- **Problem to solve**
Every line of the material below in which "ctrlForward" shows up is to be located and copied.

---------- Supplied entries ----------

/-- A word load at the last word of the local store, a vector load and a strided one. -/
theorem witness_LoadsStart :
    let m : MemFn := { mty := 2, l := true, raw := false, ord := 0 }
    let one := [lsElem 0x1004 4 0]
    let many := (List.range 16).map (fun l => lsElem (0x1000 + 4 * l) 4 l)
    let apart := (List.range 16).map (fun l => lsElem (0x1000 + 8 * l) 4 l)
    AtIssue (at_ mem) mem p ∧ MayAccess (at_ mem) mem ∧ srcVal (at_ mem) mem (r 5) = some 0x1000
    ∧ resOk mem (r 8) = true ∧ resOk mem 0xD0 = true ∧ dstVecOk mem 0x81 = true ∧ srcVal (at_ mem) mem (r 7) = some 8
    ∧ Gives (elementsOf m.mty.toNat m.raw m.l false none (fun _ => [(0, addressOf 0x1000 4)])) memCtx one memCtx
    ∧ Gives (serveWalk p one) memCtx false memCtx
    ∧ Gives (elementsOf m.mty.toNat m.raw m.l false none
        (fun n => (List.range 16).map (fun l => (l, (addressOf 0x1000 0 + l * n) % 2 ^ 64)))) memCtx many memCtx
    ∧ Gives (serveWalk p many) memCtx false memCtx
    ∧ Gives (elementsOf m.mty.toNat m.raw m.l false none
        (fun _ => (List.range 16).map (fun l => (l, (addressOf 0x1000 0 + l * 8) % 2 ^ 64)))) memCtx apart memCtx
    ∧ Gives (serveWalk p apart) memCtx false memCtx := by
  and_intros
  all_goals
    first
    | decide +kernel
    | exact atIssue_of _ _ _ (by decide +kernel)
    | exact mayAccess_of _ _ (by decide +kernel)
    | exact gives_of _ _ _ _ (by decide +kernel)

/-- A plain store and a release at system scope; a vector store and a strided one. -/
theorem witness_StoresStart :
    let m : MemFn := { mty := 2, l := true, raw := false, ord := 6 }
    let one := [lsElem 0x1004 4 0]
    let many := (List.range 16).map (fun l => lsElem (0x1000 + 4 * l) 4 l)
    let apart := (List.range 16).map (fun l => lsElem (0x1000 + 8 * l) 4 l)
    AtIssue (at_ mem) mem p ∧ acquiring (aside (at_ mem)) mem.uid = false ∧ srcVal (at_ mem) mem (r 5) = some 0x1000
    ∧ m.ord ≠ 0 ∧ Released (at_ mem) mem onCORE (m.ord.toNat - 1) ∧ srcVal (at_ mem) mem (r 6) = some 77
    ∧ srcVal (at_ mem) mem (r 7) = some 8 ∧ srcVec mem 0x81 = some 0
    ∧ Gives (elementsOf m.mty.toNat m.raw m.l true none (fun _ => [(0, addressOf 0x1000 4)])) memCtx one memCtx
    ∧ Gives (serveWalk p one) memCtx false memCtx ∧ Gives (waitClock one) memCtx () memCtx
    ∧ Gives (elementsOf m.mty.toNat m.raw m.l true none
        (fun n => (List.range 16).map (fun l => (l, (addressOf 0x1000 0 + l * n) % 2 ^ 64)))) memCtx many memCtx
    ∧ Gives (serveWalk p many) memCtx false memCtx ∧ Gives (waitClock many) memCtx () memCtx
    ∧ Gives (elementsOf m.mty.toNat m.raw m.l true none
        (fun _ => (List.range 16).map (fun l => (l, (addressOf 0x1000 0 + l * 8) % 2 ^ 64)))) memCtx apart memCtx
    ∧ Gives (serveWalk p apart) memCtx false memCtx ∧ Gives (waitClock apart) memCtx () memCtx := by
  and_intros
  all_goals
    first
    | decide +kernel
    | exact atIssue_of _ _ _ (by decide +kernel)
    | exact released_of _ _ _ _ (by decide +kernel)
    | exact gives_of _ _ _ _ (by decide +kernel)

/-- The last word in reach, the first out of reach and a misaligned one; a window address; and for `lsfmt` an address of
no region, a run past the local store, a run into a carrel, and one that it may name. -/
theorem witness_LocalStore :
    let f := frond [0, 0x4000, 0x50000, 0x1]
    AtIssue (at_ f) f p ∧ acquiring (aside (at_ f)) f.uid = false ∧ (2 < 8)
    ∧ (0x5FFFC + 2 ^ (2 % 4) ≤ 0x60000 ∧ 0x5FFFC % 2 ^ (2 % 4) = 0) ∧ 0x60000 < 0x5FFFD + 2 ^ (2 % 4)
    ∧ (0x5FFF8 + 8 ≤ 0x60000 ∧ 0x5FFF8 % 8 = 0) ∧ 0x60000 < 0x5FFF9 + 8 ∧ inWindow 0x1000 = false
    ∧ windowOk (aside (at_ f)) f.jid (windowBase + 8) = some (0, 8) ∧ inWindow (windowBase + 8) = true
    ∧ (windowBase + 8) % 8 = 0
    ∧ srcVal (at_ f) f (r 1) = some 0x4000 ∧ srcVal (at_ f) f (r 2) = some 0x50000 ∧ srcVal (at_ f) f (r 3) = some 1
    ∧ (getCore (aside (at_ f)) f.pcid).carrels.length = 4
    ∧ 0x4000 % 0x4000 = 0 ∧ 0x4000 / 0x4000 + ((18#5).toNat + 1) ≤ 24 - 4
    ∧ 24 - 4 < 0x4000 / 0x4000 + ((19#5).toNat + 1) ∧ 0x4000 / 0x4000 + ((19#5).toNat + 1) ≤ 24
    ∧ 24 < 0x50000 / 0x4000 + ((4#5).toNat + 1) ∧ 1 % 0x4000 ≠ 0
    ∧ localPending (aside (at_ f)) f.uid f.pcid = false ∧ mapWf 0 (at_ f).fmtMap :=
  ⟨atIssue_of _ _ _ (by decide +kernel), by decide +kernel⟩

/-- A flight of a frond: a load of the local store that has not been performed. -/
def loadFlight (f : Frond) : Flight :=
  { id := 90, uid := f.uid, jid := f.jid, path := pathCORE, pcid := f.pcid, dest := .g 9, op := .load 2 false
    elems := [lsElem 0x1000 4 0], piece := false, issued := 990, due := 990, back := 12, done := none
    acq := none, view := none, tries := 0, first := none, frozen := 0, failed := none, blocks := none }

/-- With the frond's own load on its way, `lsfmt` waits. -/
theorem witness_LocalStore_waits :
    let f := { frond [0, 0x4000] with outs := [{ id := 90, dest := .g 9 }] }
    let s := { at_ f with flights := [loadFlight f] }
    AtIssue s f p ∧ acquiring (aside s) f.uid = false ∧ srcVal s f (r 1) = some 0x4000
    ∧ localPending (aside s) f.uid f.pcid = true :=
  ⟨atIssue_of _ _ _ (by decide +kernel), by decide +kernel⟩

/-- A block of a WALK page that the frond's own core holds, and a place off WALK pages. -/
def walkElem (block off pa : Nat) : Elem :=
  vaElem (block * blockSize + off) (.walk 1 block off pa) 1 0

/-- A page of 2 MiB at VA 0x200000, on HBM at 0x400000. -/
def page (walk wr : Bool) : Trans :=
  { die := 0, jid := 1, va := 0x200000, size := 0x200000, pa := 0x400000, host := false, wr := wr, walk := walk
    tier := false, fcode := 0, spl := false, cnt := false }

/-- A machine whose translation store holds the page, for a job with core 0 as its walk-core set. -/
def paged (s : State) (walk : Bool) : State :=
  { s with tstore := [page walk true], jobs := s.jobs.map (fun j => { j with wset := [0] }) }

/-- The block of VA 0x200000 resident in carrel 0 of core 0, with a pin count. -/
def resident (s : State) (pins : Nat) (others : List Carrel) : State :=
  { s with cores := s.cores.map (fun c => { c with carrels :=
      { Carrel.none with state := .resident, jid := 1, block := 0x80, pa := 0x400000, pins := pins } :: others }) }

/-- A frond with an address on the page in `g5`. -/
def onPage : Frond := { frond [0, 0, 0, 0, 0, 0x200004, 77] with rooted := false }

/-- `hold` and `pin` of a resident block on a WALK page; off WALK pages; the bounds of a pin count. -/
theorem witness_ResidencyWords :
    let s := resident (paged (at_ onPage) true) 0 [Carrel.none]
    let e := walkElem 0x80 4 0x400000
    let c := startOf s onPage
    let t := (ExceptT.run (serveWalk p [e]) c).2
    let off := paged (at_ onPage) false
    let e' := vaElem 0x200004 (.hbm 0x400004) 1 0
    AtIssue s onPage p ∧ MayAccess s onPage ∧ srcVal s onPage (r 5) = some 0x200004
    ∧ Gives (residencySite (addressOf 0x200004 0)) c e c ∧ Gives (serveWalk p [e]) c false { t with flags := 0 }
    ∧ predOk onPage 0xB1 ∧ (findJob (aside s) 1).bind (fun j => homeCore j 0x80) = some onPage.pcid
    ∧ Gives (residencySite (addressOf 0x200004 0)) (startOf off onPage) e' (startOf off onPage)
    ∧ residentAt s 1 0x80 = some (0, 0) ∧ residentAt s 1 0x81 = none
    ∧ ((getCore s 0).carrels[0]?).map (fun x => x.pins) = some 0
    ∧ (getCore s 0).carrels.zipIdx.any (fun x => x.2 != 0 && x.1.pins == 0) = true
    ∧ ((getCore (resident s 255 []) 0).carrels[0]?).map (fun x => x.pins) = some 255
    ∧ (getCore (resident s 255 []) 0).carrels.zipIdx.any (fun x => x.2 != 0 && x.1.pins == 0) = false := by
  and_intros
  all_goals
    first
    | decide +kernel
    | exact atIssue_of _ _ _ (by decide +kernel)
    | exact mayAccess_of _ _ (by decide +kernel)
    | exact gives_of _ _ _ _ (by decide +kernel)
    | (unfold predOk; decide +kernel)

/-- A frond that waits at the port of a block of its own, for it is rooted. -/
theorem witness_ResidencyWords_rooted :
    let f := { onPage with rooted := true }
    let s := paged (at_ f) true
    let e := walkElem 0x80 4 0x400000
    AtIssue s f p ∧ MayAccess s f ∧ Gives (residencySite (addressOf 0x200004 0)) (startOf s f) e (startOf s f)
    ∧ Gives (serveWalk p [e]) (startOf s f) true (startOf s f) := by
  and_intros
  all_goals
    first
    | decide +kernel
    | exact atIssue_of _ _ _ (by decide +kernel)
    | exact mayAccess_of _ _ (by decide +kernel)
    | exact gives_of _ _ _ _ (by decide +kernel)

----------
---------- Supplied entries ----------

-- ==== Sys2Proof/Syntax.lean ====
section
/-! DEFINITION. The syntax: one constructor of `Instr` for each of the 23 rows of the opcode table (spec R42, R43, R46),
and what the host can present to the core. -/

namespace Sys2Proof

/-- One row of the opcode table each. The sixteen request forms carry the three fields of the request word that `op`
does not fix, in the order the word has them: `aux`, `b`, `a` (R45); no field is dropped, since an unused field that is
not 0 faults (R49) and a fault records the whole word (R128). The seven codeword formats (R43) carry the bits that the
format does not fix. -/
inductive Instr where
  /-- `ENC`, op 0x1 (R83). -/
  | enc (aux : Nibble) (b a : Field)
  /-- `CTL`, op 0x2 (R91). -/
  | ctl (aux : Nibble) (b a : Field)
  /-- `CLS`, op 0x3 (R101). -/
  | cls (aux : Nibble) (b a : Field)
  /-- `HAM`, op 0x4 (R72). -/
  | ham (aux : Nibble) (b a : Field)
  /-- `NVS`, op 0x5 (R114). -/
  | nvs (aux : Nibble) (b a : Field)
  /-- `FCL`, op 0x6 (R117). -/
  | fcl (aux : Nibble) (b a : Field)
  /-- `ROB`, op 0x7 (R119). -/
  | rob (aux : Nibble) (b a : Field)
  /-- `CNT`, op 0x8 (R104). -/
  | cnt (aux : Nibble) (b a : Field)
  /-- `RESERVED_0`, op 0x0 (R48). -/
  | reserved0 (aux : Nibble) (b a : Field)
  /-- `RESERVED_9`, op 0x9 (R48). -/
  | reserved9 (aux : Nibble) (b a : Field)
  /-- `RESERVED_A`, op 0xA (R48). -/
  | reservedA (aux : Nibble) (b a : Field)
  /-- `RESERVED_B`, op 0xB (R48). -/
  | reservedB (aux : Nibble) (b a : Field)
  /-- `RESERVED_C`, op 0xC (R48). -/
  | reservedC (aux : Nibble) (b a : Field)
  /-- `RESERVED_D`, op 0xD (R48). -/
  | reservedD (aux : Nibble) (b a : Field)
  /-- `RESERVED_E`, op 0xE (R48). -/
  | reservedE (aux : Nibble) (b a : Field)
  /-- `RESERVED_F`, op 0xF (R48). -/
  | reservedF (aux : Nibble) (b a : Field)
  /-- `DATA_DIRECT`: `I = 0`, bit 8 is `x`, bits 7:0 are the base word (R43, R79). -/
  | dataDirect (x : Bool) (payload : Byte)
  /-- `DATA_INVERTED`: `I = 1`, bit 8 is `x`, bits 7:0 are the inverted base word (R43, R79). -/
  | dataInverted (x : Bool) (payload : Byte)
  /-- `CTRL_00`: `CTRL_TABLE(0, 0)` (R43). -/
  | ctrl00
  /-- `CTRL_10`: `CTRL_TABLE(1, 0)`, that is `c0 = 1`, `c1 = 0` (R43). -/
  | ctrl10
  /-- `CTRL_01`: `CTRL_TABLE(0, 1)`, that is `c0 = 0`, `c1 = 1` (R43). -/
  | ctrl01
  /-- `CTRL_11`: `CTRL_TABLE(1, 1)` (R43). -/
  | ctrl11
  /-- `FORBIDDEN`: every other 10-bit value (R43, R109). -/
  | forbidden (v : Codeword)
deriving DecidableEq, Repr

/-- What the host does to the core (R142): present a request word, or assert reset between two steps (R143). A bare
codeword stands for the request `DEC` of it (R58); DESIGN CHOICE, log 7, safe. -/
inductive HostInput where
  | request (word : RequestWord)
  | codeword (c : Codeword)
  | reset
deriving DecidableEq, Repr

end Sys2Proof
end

----------
---------- Supplied entries ----------

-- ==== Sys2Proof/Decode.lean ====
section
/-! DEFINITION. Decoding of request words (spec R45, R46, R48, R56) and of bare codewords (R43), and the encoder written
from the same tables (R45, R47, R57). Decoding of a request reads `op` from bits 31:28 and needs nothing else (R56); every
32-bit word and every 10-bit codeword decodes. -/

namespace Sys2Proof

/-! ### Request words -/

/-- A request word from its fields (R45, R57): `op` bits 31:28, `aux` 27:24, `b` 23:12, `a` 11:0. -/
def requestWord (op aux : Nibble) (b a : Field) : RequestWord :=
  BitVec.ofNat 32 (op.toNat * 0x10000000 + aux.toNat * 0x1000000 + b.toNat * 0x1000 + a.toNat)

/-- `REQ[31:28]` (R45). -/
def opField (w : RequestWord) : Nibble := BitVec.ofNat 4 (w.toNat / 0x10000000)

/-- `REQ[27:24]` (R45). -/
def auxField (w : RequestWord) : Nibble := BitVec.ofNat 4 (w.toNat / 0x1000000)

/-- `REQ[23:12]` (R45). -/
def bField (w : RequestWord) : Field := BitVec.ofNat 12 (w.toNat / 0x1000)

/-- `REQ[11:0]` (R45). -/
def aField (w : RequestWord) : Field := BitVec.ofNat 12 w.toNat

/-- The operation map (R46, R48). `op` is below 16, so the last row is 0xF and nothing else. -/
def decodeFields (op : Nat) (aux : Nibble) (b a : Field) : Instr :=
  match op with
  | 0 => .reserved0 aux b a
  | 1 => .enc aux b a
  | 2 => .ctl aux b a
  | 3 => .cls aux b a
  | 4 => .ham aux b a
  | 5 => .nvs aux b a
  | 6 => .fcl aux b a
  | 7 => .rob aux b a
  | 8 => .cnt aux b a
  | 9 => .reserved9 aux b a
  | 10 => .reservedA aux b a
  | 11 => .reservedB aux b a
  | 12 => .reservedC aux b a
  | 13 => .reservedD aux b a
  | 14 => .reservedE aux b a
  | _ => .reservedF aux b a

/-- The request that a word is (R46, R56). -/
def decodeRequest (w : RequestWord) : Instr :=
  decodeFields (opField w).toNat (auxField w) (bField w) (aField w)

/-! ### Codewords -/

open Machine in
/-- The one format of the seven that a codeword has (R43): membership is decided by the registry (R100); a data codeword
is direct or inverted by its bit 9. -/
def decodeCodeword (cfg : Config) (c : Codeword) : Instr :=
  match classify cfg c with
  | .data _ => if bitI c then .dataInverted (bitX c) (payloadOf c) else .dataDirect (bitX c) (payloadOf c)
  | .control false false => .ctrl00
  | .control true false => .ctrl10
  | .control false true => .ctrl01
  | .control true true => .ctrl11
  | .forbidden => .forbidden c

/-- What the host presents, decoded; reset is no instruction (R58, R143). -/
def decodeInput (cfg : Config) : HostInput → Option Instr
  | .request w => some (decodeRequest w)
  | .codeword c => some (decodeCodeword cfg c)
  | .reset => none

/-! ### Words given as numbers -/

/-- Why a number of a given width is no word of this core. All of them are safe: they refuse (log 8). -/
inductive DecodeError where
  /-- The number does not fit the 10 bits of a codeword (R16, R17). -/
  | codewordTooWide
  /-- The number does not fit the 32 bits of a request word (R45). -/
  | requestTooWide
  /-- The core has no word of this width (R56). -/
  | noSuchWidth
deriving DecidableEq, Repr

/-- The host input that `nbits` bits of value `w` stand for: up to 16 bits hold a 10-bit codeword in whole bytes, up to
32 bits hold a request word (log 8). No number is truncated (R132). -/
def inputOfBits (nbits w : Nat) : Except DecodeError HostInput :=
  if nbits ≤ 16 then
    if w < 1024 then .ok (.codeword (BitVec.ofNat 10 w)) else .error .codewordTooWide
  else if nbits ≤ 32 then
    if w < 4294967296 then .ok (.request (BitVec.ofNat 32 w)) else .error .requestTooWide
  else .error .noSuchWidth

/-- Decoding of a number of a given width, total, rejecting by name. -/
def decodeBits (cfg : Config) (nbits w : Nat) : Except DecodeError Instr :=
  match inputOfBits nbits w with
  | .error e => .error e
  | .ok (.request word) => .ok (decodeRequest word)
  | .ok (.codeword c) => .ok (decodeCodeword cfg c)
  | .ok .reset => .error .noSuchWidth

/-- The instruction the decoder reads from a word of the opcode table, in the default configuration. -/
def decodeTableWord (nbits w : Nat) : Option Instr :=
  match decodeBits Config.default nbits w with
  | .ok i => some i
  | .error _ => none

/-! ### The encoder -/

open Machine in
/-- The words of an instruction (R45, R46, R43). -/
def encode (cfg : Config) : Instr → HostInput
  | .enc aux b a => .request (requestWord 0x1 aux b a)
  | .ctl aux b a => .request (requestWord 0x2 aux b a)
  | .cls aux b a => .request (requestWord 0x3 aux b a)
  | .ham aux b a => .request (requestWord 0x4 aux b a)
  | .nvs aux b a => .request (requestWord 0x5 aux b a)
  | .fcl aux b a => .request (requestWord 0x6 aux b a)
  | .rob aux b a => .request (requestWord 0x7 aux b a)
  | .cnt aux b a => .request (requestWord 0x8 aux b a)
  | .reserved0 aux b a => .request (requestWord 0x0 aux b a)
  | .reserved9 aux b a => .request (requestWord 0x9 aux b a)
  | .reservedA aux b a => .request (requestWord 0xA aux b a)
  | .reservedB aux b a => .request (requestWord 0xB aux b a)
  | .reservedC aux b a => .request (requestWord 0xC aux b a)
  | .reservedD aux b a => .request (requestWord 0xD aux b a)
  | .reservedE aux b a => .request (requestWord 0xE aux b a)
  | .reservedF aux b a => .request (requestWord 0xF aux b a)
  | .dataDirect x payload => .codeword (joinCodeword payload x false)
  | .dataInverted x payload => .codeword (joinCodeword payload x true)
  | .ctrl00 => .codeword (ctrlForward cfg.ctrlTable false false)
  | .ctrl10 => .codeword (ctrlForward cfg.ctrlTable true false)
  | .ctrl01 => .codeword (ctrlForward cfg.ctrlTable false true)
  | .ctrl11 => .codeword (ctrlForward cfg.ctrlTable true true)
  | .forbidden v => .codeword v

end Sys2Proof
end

----------

- **Response to this exercise**
  | .ctrl00 => .codeword (ctrlForward cfg.ctrlTable false false)
  | .ctrl10 => .codeword (ctrlForward cfg.ctrlTable true false)
  | .ctrl01 => .codeword (ctrlForward cfg.ctrlTable false true)
  | .ctrl11 => .codeword (ctrlForward cfg.ctrlTable true true)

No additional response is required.